Of 9459 men randomized to the placebo group of the study, 8575 had a
PSA value and digital rectal examination result available for analysis; characteristics
of these participants are shown in Table 1.
Of these 8575 participants, 5587 (65.2%) had at least 1 biopsy performed during
the 7 years of the study, with a respective PSA and digital rectal examination
result available. The participants who were verified were more likely to be
older, to have a family history of prostate cancer, and to be white than those
who did not undergo a biopsy (P<.001). Of the
participants who underwent biopsy, 1225 (21.9%) had prostate cancer (Table 1). Of 1213 cancers with Gleason grade
recorded, 250 (20.6%) were Gleason grade 7 or greater and 57 (4.7%) were Gleason
grade 8 or greater.
Prostate-specific antigen values and digital rectal examination results
for placebo group participants who did and did not undergo prostate biopsy
are shown in Table 2. Participants who
did not undergo prostate biopsy were more likely to have PSA values less than
or equal to 4.0 ng/mL and negative digital rectal examination results (P<.001).

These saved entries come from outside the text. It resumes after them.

-- ==== Sys2Proof/Machine/Env.lean ====
section
/-! DEFINITION. The operations of the environment (R7), performed by a step when one is pending. -/

namespace Sys2Proof.Machine

/-- An operation of the environment raised an exception: the instruction of the hart that made it takes it (R180). -/
def replyRaised (e : Exception) (s : State) : State := { raiseException e s with reply := .raised e }

/-- How an environment operation ends when it stops. -/
def replyStop (s : State) : Stop → Host.Outcome State Fault Refusal
  | .exception e => .next (replyRaised e s)
  | .refusal r => .refused r

/-- `CsrRead(priv, a)` (R96): `priv` is the mode the hart is in (R7). -/
def envCsrRead (s : State) (a : CsrNum) : Host.Outcome State Fault Refusal :=
  match csrRead s s.hart.priv a with
  | .ok v => .next { s with reply := .value v }
  | .error e => replyStop s e

/-- `CsrWrite(priv, a, v)` (R105): `priv` is the mode the hart is in (R7), so below M it changes no settings (R97, R189). -/
def envCsrWrite (s : State) (a : CsrNum) (v : Word) : Host.Outcome State Fault Refusal :=
  match csrWrite s s.hart.priv a v with
  | .ok t => .next { t with reply := .done }
  | .error e => replyStop s e

/-- `PmpCheck(S, y, n, t, p)` with its precondition (R149, R150). -/
def envPmpCheck (s : State) (S : Settings) (y n : Nat) (t : AccessType) (p : Priv) :
    Host.Outcome State Fault Refusal :=
  match accessRefusal s.mxlen y n with
  | some r => .refused r
  | none => .next { s with reply := .decision (pmpCheck s.params S y n t p) }

/-- The accesses of one instruction, given their verdicts (R156, R181): if one fails, the access-fault of the instruction
is certain and any subset of the passing writes was performed; a misaligned reference ends in the hart's own exception
unless the access-fault goes first. -/
def performInstr (s : State) (m : MemInstr) (verdicts : List Bool) : State :=
  let t := { s with freeCount := s.freeCount + m.accesses.length + 1 }
  if m.misaligned && (verdicts.all id || Config.misalignedBeforeAccessFault) then { t with reply := .misaligned }
  else
    let u := { t with mem := accessedMem s m.cls m.accesses verdicts }
    if verdicts.all id then { u with reply := .done } else replyRaised (refFault m.cls) u

/-- `Access` for every access of one instruction (R151, R156, R163). -/
def envAccesses (s : State) (m : MemInstr) : Host.Outcome State Fault Refusal :=
  match checkAll s m.cls s.freeCount m.accesses with
  | .error r => .refused r
  | .ok verdicts => .next (performInstr s m verdicts)

/-- A reference as one access, before it is split. -/
def wholeOf (r : Reference) : Access := { pageTable := none, y := r.y, n := r.n, data := r.data, pmaOk := true }

/-- A memory reference and a decomposition of it that `Decompose` admits (R157, R158). -/
def envReference (s : State) (r : Reference) : Host.Outcome State Fault Refusal :=
  match accessRefusal s.mxlen r.y r.n with
  | some e => .refused e
  | none =>
    if decomposes s.params r.cls r.y r.n (r.parts.map Prod.fst) then
      if dataFits r.cls (wholeOf r) then
        envAccesses s { cls := r.cls, accesses := partsOf r.y r.data r.parts, misaligned := r.misaligned }
      else .refused .dataSizeMismatch
    else .refused .notADecomposition

/-- `SetMxlen(m)` (R118); refused when the grain does not fit the width (D5). -/
def envSetMxlen (s : State) (m : Mxlen) : Host.Outcome State Fault Refusal :=
  if s.params.grain < addrBits m then .next { setMxlen s m with reply := .done } else .refused .grainTooCoarse

/-- A write of memory that is not this hart's (R188). -/
def envForeignWrite (s : State) (y : Nat) (data : List Byte) : Host.Outcome State Fault Refusal :=
  if 2 ^ palen s.mxlen < y + data.length then .refused .beyondPhysicalSpace
  else .next { s with mem := writeBytes s.mem y data, reply := .done }

/-- Performs one operation of the environment (R7). -/
def runEnv (op : EnvOp) (s : State) : Host.Outcome State Fault Refusal :=
  match op with
  | .csrRead a => envCsrRead s a
  | .csrWrite a v => envCsrWrite s a v
  | .pmpCheck S y n t p => envPmpCheck s S y n t p
  | .reference r => envReference s r
  | .accesses m => envAccesses s m
  | .sfenceVmaAll => .next { sfenceVmaAll s with reply := .done }
  | .reset draws hart => .next { resetUnit s draws hart with reply := .done }
  | .setMxlen m => envSetMxlen s m
  | .hart h => .next { s with hart := h, raised := none, reply := .done }
  | .foreignWrite y data => envForeignWrite s y data
  | .pmas noFetch => .next { s with pmaNoFetch := noFetch, reply := .done }
  | .translations l => .next { s with translations := l, reply := .done }

end Sys2Proof.Machine
end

The performance characteristics of PSA for detecting prostate cancer
of any grade, Gleason grade 7 or greater, and Gleason grade 8 or greater are
shown in the Figure and Table 3. For detecting any grade of cancer, the ROC curve for verified
participants only (AUC, 0.682; 95% CI, 0.664-0.699) is nearly identical to
that corrected for verification bias (AUC, 0.678; 95% confidence interval,
0.666-0.689), so results are shown only after verification bias adjustment.

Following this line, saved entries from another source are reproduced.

-- ==== Sys2Proof/Machine/Fetch.lean ====
section
/-! DEFINITION. Fetching an instruction: the checked accesses at the pc, then the four bytes (R11, R85, R152). -/

namespace Sys2Proof.Machine

/-- What a fetch gives, and the memory it leaves: an update of a page-table entry is a write (R163). -/
inductive Fetched where
  /-- The four bytes at the pc. -/
  | bytes (l : List Byte) (mem : Memory)
  /-- An access failed: instruction access-fault (R152, R155, R156). -/
  | denied (mem : Memory)
  /-- Translation ended in the hart's own page-fault. -/
  | pageFault
  /-- A byte that nothing has written. -/
  | unwritten (address : Nat)
  /-- The fetch is none of this spec. -/
  | refused (r : Refusal)
deriving DecidableEq, Repr

/-- The address the hart fetches at: the pc, in MXLEN bits. -/
def fetchPc (s : State) : Nat := (s.hart.pc &&& xlenMask s.mxlen).toNat

/-- The translation of the pc: none in M-mode and without virtual memory, where the mapping is the identity (R165, R169;
notes/assumptions/15.md). -/
def translationOf (s : State) : Option Translation :=
  if s.params.hasVm && !decide (s.hart.priv = .M) then
    s.translations.find? fun t => decide (t.virtual ≤ fetchPc s) && decide (fetchPc s < t.virtual + t.size)
  else none

/-- A page-table access as an access of the fetch (R50, R164). -/
def walkAccess (w : WalkAccess) : Access :=
  { pageTable := some w.update, y := w.y, n := w.n, data := w.data, pmaOk := w.pmaOk }

/-- The page-table accesses of this fetch (R163). -/
def fetchWalk (s : State) : List Access :=
  match translationOf s with
  | some t => t.walk.map walkAccess
  | none => []

/-- Whether translating the pc ends in a page-fault, so that no byte is fetched (R181). -/
def fetchPageFaults (s : State) : Bool :=
  match translationOf s with
  | some t => t.physical.isNone
  | none => false

/-- The physical address of the fetch (R163): the translated pc. -/
def fetchAddress (s : State) : Nat :=
  match translationOf s with
  | some t => t.physical.getD t.virtual + (fetchPc s - t.virtual)
  | none => fetchPc s

/-- How many free choices a fetch draws: one for each page-table access, and as many as the word has bytes, since it has no
more parts than that. -/
def fetchDraws (s : State) : Nat := (fetchWalk s).length + 4

/-- The state after a fetch that leaves the memory m. -/
def drawn (s : State) (m : Memory) : State := { s with mem := m, freeCount := s.freeCount + fetchDraws s }

/-- The partitions of an instruction word. -/
def wordSplits : List (List Nat) := [[4], [1, 3], [2, 2], [3, 1], [1, 1, 2], [1, 2, 1], [2, 1, 1], [1, 1, 1, 1]]

/-- The sizes of the parts of this fetch: a free choice among those that `Decompose` admits (R157; notes/assumptions/38.md);
one access where it admits none. -/
def fetchSizes (s : State) : List Nat :=
  pickOne (Config.freeSplit s.freeCount) [4] (wordSplits.filter (decomposes s.params .fetch (fetchAddress s) 4))

/-- The verdict of the PMA checks on a fetch of n bytes at y: no byte in a range they deny (R49; notes/assumptions/22.md). -/
def pmaAllowsFetch (noFetch : List (Nat × Nat)) (y n : Nat) : Bool :=
  (List.range n).all fun k => noFetch.all fun r => !(decide (r.1 ≤ y + k) && decide (y + k < r.1 + r.2))

/-- The parts of a fetch from an address up, each with the verdict of the PMA checks. -/
def fetchParts (noFetch : List (Nat × Nat)) : Nat → List Nat → List (Nat × Bool)
  | _, [] => []
  | y, n :: rest => (n, pmaAllowsFetch noFetch y n) :: fetchParts noFetch (y + n) rest

/-- The accesses of the fetch at the pc (R152, R157, R163): those that translate it, then the parts of the word. -/
def fetchAccesses (s : State) : List Access :=
  fetchWalk s ++
    if fetchPageFaults s then []
    else partsOf (fetchAddress s) [] (fetchParts s.pmaNoFetch (fetchAddress s) (fetchSizes s))

/-- The fetch of the instruction at the pc, a multiple of 4: the page-table accesses that translate it and the accesses of
class Fetch that make up its 4 bytes, each of which must pass the PMP and the PMA checks (R49, R85, R119, R152, R156,
R163). -/
def fetch (s : State) : Fetched :=
  if fetchPc s % 4 ≠ 0 then .refused .misalignedFetch
  else
    match checkAll s .fetch s.freeCount (fetchAccesses s) with
    | .error r => .refused r
    | .ok verdicts =>
      let m := accessedMem s .fetch (fetchAccesses s) verdicts
      if verdicts.all id then
        if fetchPageFaults s then .pageFault
        else
          match firstUnwritten m (fetchAddress s) 4 with
          | some a => .unwritten a
          | none => .bytes (readBytes m (fetchAddress s) 4) m
      else .denied m

/-- The instruction of the fetched bytes, or the refusal of a word outside the table (R89). -/
def decodeFetched (l : List Byte) : Except Refusal Instr :=
  match decode l with
  | .ok (i, _) => .ok i
  | .error _ => .error (.notInTable l)

/-- The bytes of a word of `nbits` bits, the rest zero, put where `fetch` reads. -/
def placeAtPc (s : State) (nbits w : Nat) : Memory :=
  writeBytes s.mem (fetchAddress s) (bytesOfWord (BitVec.ofNat 32 (w % 2 ^ nbits)))

end Sys2Proof.Machine
end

Although the AUC is significantly better than 50% (P<.001),
a clear-cut decision rule for prostate biopsy based on PSA values would be
challenging to derive from these data. On one hand, the commonly used cutoff
value of 4.1 ng/mL would have a 6.2% false-positive rate (1−specificity)

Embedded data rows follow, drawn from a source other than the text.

-- ==== Sys2Proof/Certificates/Slice0/Obligations.lean ====
section
/-! DEFINITION. The statements for the provers, and the few notions they share (Sys2Proof.Claims). -/

namespace Sys2Proof.Claims

open Sys2Proof.Machine

/-- A register stands behind the CSR number (R92). -/
def CsrExists (s : State) (a : CsrNum) : Prop :=
  (∃ c, decodePmpCsr s.mxlen s.params a = .cfg c) ∨ ∃ i, decodePmpCsr s.mxlen s.params a = .addr i

/-- The value a read of the CSR returns: the packed configuration bytes (R100), or the read view of the address register
(R101). -/
def csrView (s : State) (a : CsrNum) : Word :=
  match decodePmpCsr s.mxlen s.params a with
  | .cfg c => cfgCsrValue s.mxlen s.pmp c
  | .addr i => addrRead s.params.grain s.pmp i &&& xlenMask s.mxlen
  | _ => 0#64

/-- Writes of `pmpaddri` are ignored (R112): entry i is locked, or entry i+1 is locked with A = TOR. -/
def AddrFrozen (s : State) (i : Nat) : Prop :=
  cfgL (cfgAt s.pmp i) = true ∨
    (i + 1 < entryTotal s.params ∧ cfgL (cfgAt s.pmp (i + 1)) = true ∧ cfgMode (cfgAt s.pmp (i + 1)) = .tor)

/-- What a write of v to the CSR leaves (R105, R106, R107, R111, R112): in every entry's byte, at the place of R24, the
legalised byte when the CSR holds it and it is unlocked; in the address register the CSR names the legalised value when
it is not frozen; everything else as before; and the settings are recorded when HAS_VM. -/
def Stored (s t : State) (a : CsrNum) (v : Word) : Prop :=
  t.pmp.length = s.pmp.length ∧
  (∀ j, j < s.pmp.length →
    (decodePmpCsr s.mxlen s.params a = .cfg (cfgCsrOf s.mxlen j) ∧ cfgL (cfgAt s.pmp j) = false →
      cfgAt t.pmp j
        = legalCfg s.params j (cfgAt s.pmp j) (v.extractLsb' (8 * cfgByteOf s.mxlen j) 8)) ∧
    (¬(decodePmpCsr s.mxlen s.params a = .cfg (cfgCsrOf s.mxlen j) ∧ cfgL (cfgAt s.pmp j) = false) →
      cfgAt t.pmp j = cfgAt s.pmp j) ∧
    (decodePmpCsr s.mxlen s.params a = .addr j ∧ ¬AddrFrozen s j →
      addrAt t.pmp j = legalAddr s.mxlen s.params j (addrAt s.pmp j) (v &&& xlenMask s.mxlen)) ∧
    (¬(decodePmpCsr s.mxlen s.params a = .addr j ∧ ¬AddrFrozen s j) → addrAt t.pmp j = addrAt s.pmp j)) ∧
  ∀ S, S ∈ t.stale ↔ S ∈ s.stale ∨ (s.params.hasVm = true ∧ S = t.pmp)

/-- No settings were written: the settings and `stale` are as before. -/
def NothingStored (s t : State) : Prop := t.pmp = s.pmp ∧ t.stale = s.stale

/-- What a CSR instruction with destination rd leaves alone, and the pc it leaves (R119): every register but rd; x0; the
mode and the mstatus fields; every byte of memory; where the platform denies fetches and how they are translated; the
parameters and the width; the outstanding exception; the model's own fields. -/
def CsrFrame (rd : RegNum) (s t : State) : Prop :=
  (∀ r, r ≠ rd → readReg t r = readReg s r) ∧ readReg t 0#5 = 0#64 ∧
  t.hart.pc = (s.hart.pc + 4#64) &&& xlenMask s.mxlen ∧
  t.hart.priv = s.hart.priv ∧ t.hart.mprv = s.hart.mprv ∧ t.hart.mpp = s.hart.mpp ∧ t.hart.tvm = s.hart.tvm ∧
  (∀ a, readByte t.mem a = readByte s.mem a) ∧
  t.params = s.params ∧ t.mxlen = s.mxlen ∧ t.raised = s.raised ∧ t.pmaNoFetch = s.pmaNoFetch ∧
  t.translations = s.translations ∧ t.pending = s.pending ∧ t.reply = s.reply ∧ t.freeCount = s.freeCount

but would detect only 20.5% of cancer cases (sensitivity). To improve cancer
detection, the cutoff could be lowered to 1.1 ng/mL, thus detecting 83.4%
of cancer cases, but would subject 61.1% of men without cancer to prostate
biopsy. The recently recommended cutoff of 2.6 ng/mL would detect only 40.5%
of cancer cases. Scanning the first 3 columns of Table 3 shows that there is no single cutoff that would simultaneously
yield both high sensitivity and high specificity.
The operating characteristics of PSA measurement improve for detection
of higher-grade disease, as shown in the Figure and Table 3. The AUCs for
Gleason grade 7 or greater and Gleason grade 8 or greater cancer are 0.782
(95% confidence interval, 0.748-0.816) and 0.827 (95% confidence interval,
0.761-0.893), respectively. For each PSA cutoff value, the test is more sensitive
for higher-grade disease (Table 3).
The standard cutoff of 4.1 ng/mL detects 50.9% of highest-grade (Gleason grade
≥8) disease. Lowering the cutoff to 1.6 ng/mL would increase sensitivity
for highest-grade disease to 90% at the expense of decreasing the specificity
to 53.5%. To examine the impact of age on PSA performance, men younger than
70 years (n = 2956) were compared with men aged 70 years and older
(n = 2631). For the younger than 70 years vs 70 years and older
age ranges, PSA measurement performed slightly better for younger men with
AUC values of 0.699 (SD, 0.013) and 0.663 (SD, 0.013), respectively (P = .03). Sensitivity and specificity for PSA
measurement in these 2 age ranges are provided in Table 3. The AUC for PSA measurement in men with normal digital
rectal examination results was 0.684 (SD, 0.010) vs 0.662 (SD, 0.024) for
men with abnormal results (P = .38).
The Prostate Cancer Prevention Trial provides the first large-scale
opportunity to evaluate the operating characteristics of PSA measurement in
a prospective-screening setting. The ability to do so results from a unique
aspect of the trial—the protocol recommendation for universal verification
by prostate biopsy for all men at the end of the study, regardless of PSA
levels and digital rectal examination findings. Previous studies have retrospectively
estimated sensitivity and specificity.18 Other
prospective screening studies have generally performed a prostate biopsy only
in those men with PSA levels above 4.0 ng/mL and consequently have been subject
to verification bias. Punglia et al16 attempted
to correct for verification bias, but the conditions necessary for verification
bias adjustment were not strictly satisfied since the study protocol did not
require prostate biopsy in men with negative test results.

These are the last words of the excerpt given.